TASK DIRECTIONS - The lines to extract run from the first line of the entries through the line that contains "exact hpixel px py"; reproduce exactly those lines and no others.

[Collected data entries]
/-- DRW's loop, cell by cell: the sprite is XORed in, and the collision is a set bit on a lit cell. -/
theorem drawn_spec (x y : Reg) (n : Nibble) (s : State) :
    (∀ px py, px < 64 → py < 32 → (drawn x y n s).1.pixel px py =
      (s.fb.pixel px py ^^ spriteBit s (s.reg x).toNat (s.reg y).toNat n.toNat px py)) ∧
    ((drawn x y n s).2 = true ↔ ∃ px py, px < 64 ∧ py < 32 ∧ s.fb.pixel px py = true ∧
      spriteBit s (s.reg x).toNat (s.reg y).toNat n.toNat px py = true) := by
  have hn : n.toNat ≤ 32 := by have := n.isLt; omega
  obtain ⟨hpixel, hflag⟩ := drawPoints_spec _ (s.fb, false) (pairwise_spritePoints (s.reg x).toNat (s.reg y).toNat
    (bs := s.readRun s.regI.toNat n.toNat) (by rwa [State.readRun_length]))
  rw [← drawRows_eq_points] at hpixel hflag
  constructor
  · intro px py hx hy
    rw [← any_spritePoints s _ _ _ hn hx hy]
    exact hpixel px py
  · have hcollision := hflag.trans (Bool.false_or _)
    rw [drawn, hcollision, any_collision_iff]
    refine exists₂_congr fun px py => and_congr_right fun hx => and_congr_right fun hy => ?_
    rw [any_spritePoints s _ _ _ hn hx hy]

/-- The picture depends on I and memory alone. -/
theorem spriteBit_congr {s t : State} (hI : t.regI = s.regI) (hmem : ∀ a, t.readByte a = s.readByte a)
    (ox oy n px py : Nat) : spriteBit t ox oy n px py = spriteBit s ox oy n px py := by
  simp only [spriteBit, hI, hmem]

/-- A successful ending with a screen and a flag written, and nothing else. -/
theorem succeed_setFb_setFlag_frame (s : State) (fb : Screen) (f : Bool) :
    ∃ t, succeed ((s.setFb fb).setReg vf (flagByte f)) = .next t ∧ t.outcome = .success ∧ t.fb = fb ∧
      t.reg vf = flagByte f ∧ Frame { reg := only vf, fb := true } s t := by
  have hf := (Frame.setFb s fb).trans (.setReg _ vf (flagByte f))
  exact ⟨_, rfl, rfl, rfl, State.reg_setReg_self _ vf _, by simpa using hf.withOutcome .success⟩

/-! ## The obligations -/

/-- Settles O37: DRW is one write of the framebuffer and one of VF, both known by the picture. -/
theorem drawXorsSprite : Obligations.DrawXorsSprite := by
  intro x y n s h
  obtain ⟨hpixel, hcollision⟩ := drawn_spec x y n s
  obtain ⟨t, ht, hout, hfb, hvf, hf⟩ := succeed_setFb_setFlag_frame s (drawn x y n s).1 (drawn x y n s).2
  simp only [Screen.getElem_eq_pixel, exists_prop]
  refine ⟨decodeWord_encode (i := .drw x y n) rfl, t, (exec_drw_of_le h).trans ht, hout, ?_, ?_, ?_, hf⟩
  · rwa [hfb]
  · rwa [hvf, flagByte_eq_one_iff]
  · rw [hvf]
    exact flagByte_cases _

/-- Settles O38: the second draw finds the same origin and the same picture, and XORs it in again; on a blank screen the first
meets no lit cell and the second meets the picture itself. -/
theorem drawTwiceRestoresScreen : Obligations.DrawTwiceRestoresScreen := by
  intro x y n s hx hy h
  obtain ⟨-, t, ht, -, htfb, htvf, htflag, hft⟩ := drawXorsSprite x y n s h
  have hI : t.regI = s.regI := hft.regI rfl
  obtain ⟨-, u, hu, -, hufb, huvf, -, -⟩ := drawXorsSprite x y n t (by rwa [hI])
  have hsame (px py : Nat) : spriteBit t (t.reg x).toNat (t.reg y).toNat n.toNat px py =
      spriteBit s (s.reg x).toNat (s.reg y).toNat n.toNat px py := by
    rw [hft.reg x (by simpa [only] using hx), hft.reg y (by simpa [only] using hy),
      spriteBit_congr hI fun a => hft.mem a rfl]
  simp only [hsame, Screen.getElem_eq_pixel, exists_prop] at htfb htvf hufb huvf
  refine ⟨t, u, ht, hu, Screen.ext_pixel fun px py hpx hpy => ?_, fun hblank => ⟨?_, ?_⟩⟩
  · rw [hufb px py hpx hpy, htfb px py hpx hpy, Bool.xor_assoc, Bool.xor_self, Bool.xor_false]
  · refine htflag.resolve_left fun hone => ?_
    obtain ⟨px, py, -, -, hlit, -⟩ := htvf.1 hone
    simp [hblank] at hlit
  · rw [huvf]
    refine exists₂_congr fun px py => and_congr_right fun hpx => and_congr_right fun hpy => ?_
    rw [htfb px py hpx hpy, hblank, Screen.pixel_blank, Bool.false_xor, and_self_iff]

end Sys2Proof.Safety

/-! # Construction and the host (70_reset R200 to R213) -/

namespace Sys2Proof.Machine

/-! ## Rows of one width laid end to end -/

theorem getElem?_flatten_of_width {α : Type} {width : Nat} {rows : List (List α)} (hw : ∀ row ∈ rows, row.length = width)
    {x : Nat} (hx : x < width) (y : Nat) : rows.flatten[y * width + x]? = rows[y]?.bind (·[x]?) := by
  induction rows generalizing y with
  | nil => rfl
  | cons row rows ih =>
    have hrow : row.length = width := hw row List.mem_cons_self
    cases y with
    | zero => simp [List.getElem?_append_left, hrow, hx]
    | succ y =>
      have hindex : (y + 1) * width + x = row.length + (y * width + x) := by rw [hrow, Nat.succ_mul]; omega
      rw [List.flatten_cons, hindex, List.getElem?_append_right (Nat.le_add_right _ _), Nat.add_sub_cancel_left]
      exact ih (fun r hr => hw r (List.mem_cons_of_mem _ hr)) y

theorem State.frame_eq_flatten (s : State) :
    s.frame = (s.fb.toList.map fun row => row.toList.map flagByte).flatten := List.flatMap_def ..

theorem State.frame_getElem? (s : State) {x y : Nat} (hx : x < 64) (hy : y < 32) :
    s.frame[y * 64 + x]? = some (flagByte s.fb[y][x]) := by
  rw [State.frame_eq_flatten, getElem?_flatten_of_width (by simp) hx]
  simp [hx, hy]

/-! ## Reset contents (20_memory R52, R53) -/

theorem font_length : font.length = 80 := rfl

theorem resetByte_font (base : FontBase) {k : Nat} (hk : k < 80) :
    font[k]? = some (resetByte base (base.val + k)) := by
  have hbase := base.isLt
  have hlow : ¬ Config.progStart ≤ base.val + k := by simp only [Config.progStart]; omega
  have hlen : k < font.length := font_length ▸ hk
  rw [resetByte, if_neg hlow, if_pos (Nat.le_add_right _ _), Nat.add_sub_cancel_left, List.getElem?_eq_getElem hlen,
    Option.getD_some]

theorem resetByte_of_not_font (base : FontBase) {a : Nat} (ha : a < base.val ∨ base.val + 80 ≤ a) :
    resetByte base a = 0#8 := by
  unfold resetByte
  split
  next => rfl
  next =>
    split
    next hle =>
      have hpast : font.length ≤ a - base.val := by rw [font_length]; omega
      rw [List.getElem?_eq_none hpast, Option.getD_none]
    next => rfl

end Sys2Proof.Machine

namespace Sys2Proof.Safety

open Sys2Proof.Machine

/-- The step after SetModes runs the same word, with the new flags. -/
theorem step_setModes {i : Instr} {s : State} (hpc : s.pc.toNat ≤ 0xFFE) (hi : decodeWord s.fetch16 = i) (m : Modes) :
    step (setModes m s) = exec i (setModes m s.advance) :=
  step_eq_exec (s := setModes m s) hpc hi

THE ANSWER -
/-- DRW's loop, cell by cell: the sprite is XORed in, and the collision is a set bit on a lit cell. -/
theorem drawn_spec (x y : Reg) (n : Nibble) (s : State) :
    (∀ px py, px < 64 → py < 32 → (drawn x y n s).1.pixel px py =
      (s.fb.pixel px py ^^ spriteBit s (s.reg x).toNat (s.reg y).toNat n.toNat px py)) ∧
    ((drawn x y n s).2 = true ↔ ∃ px py, px < 64 ∧ py < 32 ∧ s.fb.pixel px py = true ∧
      spriteBit s (s.reg x).toNat (s.reg y).toNat n.toNat px py = true) := by
  have hn : n.toNat ≤ 32 := by have := n.isLt; omega
  obtain ⟨hpixel, hflag⟩ := drawPoints_spec _ (s.fb, false) (pairwise_spritePoints (s.reg x).toNat (s.reg y).toNat
    (bs := s.readRun s.regI.toNat n.toNat) (by rwa [State.readRun_length]))
  rw [← drawRows_eq_points] at hpixel hflag
  constructor
  · intro px py hx hy
    rw [← any_spritePoints s _ _ _ hn hx hy]
    exact hpixel px py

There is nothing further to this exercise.